• [EXERCISE PROMPT]: From the entries that follow, reproduce exactly and only the lines from the line with "section 3). -/" to the line with "(R189, R190). -/", endpoints included.

• [INPUT MATERIAL]:
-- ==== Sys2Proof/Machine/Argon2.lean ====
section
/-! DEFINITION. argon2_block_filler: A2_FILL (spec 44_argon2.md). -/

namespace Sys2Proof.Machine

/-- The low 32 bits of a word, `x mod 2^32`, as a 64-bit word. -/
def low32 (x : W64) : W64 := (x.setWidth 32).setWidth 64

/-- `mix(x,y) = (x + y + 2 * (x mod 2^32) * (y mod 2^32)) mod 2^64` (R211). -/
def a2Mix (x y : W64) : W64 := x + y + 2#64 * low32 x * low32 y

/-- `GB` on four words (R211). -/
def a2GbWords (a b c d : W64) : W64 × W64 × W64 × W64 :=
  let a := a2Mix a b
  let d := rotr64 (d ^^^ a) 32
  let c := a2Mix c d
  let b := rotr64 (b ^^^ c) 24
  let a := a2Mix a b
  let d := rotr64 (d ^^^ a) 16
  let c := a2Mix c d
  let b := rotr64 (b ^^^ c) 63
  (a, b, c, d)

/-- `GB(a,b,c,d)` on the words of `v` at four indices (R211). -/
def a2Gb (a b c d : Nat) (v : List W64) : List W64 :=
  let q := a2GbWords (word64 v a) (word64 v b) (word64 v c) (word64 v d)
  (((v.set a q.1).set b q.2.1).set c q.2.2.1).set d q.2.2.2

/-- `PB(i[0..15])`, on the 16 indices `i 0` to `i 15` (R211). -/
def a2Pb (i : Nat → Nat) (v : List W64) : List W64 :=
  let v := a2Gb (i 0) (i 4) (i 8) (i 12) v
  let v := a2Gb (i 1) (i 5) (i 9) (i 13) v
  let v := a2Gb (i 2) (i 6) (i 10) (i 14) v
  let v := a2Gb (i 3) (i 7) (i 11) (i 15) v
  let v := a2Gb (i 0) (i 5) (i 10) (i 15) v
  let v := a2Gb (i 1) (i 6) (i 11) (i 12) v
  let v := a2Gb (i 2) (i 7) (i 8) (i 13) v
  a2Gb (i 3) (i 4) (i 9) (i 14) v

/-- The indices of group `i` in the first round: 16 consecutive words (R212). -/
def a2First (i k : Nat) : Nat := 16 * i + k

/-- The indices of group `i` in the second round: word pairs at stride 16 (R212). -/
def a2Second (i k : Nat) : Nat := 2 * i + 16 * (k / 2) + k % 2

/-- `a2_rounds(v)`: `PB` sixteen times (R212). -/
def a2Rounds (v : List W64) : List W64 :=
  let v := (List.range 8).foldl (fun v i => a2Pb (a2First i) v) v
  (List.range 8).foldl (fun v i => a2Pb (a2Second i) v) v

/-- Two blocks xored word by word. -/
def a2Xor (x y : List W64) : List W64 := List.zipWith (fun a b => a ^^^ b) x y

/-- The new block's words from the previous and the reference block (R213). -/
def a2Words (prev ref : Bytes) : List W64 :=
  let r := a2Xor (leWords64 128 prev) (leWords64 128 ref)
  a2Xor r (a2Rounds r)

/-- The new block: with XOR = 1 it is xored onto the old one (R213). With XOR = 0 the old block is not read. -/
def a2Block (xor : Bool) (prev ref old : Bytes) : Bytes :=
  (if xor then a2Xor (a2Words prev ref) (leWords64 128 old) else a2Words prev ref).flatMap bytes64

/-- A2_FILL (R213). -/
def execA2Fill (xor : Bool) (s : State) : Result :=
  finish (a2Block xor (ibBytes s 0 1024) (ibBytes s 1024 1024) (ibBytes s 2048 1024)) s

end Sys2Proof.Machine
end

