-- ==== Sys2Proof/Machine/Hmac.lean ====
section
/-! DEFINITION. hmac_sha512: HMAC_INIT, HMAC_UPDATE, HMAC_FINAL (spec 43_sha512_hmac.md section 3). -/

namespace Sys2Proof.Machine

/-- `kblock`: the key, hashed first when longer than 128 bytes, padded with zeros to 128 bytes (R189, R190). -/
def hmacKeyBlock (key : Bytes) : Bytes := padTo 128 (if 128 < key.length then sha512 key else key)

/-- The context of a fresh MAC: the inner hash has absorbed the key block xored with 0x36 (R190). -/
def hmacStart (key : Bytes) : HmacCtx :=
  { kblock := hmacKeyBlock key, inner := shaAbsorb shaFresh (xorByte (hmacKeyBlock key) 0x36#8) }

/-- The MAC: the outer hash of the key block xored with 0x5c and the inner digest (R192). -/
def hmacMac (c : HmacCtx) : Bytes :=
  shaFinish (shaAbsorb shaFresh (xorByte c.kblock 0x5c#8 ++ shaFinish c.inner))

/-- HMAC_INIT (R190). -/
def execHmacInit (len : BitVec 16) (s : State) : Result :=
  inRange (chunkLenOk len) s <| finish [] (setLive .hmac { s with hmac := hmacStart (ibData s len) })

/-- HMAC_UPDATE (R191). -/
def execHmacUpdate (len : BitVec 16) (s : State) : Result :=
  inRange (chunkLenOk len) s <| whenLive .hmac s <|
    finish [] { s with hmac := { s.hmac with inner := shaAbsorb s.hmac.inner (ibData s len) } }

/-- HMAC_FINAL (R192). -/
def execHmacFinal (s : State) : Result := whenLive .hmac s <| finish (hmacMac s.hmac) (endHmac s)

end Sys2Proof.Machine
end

• [EXERCISE RESPONSE]:
/-! DEFINITION. hmac_sha512: HMAC_INIT, HMAC_UPDATE, HMAC_FINAL (spec 43_sha512_hmac.md section 3). -/

namespace Sys2Proof.Machine

/-- `kblock`: the key, hashed first when longer than 128 bytes, padded with zeros to 128 bytes (R189, R190). -/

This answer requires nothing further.